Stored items
------------------------------------------------------------
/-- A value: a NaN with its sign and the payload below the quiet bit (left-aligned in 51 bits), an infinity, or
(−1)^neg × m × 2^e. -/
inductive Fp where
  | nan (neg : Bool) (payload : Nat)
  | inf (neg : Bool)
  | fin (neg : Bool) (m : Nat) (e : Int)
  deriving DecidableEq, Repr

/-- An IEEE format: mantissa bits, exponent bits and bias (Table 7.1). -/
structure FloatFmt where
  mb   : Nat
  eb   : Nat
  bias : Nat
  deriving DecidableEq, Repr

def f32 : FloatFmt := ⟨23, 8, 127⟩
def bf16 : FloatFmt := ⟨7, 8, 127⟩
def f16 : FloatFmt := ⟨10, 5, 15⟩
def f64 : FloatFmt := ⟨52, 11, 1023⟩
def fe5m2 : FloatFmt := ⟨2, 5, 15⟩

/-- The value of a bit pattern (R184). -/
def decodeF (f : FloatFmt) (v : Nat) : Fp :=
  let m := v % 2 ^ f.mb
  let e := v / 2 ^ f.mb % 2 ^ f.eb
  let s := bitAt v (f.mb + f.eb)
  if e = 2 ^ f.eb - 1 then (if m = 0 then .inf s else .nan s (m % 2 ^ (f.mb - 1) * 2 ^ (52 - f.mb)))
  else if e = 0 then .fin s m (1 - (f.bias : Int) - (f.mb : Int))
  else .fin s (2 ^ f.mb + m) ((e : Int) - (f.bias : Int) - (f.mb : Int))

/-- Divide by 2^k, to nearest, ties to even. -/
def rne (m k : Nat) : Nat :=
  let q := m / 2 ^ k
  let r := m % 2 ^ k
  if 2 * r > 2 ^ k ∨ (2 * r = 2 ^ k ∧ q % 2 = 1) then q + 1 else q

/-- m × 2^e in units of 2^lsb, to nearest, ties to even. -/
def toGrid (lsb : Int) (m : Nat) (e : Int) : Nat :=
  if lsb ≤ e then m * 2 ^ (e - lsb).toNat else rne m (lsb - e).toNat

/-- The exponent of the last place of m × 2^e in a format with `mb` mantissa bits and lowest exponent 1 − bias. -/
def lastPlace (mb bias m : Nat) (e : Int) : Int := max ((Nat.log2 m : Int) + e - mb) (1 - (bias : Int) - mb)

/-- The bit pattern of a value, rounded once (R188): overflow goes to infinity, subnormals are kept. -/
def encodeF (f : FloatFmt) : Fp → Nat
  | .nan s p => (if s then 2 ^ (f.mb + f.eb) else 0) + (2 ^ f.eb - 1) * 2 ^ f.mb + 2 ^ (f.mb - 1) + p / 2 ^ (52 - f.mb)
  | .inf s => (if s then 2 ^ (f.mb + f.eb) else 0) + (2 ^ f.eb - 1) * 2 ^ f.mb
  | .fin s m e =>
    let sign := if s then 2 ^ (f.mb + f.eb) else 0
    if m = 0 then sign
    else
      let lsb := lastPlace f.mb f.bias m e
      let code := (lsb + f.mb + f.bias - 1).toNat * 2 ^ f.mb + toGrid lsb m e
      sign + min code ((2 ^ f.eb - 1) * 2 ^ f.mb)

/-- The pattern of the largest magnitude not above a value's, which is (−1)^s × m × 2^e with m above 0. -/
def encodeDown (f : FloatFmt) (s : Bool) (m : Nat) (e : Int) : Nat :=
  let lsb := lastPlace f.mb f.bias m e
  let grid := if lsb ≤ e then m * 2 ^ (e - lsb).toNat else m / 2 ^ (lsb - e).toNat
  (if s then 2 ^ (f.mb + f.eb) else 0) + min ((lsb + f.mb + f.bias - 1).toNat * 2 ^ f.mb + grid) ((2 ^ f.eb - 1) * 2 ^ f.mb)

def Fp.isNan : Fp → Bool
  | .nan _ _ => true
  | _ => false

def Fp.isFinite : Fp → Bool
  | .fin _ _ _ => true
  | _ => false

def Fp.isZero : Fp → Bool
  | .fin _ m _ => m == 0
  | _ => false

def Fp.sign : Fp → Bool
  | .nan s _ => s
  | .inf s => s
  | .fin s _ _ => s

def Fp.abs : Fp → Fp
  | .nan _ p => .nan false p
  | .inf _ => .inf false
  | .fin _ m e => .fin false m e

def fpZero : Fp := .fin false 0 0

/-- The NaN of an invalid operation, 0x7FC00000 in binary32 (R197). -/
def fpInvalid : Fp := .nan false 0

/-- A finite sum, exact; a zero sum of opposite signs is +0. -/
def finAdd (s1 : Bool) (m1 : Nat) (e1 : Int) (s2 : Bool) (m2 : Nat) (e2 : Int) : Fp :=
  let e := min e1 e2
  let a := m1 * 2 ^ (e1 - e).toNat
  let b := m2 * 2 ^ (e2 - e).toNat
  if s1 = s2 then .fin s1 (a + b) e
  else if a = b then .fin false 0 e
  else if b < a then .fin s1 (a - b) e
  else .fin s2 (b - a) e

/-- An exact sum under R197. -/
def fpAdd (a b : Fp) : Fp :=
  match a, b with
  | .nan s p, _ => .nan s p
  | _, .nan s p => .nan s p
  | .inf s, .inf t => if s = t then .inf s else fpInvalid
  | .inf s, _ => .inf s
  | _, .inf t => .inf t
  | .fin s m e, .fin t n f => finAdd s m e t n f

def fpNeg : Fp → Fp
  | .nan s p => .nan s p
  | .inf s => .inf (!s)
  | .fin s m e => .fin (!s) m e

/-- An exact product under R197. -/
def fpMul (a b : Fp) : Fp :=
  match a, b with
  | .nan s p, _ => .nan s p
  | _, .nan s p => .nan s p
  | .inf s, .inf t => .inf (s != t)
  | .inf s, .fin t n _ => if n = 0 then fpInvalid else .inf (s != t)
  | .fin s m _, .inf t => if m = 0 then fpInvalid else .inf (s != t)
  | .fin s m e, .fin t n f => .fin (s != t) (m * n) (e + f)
------------------------------------------------------------
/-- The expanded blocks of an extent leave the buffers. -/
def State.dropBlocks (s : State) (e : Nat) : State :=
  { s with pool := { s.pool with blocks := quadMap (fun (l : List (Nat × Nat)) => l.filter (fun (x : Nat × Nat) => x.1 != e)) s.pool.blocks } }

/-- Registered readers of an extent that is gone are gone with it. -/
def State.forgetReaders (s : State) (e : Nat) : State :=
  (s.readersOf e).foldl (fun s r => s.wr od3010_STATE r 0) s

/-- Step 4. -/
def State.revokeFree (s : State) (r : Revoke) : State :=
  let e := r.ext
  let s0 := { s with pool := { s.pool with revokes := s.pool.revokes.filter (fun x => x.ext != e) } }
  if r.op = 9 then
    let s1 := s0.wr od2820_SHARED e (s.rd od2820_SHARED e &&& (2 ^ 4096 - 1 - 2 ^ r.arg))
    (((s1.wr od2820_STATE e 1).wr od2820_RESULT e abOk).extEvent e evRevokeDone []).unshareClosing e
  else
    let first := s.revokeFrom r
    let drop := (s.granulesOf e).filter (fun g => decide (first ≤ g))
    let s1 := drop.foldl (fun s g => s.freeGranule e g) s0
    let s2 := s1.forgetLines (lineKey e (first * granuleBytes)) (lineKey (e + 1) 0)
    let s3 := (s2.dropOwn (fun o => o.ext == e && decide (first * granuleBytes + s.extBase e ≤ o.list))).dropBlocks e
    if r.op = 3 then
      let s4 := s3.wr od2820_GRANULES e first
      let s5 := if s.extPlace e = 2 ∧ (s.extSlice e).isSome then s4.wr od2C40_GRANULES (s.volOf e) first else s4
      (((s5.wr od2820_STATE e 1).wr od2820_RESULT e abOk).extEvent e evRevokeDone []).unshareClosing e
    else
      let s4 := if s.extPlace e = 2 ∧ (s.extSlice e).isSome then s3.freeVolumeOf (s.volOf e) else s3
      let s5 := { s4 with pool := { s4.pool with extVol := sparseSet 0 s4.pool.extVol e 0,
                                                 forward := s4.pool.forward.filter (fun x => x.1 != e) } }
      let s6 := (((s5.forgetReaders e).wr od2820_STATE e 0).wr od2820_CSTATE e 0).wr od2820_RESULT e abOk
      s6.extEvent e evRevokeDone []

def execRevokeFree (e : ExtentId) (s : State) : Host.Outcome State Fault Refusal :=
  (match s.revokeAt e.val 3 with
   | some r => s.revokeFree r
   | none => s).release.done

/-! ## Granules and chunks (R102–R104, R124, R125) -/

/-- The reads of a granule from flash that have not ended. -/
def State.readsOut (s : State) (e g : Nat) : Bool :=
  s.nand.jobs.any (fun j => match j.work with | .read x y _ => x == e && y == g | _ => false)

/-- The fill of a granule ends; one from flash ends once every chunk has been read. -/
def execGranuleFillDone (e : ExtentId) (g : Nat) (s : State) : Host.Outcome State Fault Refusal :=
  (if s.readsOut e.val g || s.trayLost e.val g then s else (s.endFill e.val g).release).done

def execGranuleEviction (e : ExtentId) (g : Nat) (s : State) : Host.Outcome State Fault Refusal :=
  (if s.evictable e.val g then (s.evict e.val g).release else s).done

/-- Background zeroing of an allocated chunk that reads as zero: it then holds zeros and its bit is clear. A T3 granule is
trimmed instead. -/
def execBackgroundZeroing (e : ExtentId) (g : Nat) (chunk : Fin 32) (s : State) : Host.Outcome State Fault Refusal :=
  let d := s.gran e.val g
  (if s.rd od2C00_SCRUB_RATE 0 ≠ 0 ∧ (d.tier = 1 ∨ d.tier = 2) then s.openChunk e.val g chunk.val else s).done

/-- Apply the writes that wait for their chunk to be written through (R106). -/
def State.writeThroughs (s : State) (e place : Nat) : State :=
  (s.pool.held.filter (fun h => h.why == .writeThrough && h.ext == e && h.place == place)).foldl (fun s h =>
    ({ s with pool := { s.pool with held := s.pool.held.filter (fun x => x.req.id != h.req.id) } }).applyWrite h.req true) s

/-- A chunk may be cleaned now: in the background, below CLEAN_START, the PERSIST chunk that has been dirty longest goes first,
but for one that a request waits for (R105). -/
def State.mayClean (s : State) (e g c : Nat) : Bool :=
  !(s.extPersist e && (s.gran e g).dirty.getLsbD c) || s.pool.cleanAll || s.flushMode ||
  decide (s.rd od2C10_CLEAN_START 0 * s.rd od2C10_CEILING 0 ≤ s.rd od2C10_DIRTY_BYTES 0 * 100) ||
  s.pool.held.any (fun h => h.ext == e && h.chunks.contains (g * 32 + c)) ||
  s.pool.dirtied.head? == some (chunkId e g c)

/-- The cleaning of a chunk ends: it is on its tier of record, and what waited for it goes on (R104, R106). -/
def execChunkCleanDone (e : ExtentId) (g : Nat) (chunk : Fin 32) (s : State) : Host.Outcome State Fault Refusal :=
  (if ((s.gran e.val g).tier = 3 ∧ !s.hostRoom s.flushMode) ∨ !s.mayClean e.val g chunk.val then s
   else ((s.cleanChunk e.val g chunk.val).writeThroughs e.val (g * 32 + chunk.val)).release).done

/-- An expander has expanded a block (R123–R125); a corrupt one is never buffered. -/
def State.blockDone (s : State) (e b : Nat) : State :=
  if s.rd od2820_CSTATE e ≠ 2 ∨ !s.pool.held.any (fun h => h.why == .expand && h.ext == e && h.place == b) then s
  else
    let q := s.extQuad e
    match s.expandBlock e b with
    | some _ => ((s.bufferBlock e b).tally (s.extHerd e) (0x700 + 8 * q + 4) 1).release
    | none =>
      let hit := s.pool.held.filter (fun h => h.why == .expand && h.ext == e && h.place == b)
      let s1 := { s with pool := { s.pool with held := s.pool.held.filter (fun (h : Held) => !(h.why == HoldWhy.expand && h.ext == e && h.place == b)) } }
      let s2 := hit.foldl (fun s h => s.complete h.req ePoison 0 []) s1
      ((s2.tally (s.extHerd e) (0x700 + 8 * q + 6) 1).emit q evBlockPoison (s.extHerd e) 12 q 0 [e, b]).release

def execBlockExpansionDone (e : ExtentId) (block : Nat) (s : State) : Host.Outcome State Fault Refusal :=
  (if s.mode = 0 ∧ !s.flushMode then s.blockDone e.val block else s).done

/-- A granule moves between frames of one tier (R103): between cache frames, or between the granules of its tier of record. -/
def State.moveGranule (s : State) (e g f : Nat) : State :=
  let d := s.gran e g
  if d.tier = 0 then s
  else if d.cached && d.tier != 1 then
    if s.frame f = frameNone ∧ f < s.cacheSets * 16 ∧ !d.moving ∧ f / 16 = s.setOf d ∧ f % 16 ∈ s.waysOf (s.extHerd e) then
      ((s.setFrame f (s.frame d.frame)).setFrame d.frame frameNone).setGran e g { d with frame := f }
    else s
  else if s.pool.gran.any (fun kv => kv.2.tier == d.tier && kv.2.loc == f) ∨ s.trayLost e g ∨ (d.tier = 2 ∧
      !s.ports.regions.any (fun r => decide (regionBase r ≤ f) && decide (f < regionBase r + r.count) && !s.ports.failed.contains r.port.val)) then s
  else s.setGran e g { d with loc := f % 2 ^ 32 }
------------------------------------------------------------
Directions for this task
Find each line above that contains "release", and copy those lines.

Response box
   | none => s).release.done
  (if s.readsOut e.val g || s.trayLost e.val g then s else (s.endFill e.val g).release).done
  (if s.evictable e.val g then (s.evict e.val g).release else s).done
   else ((s.cleanChunk e.val g chunk.val).writeThroughs e.val (g * 32 + chunk.val)).release).done
    | some _ => ((s.bufferBlock e b).tally (s.extHerd e) (0x700 + 8 * q + 4) 1).release
      ((s2.tally (s.extHerd e) (0x700 + 8 * q + 6) 1).emit q evBlockPoison (s.extHerd e) 12 q 0 [e, b]).release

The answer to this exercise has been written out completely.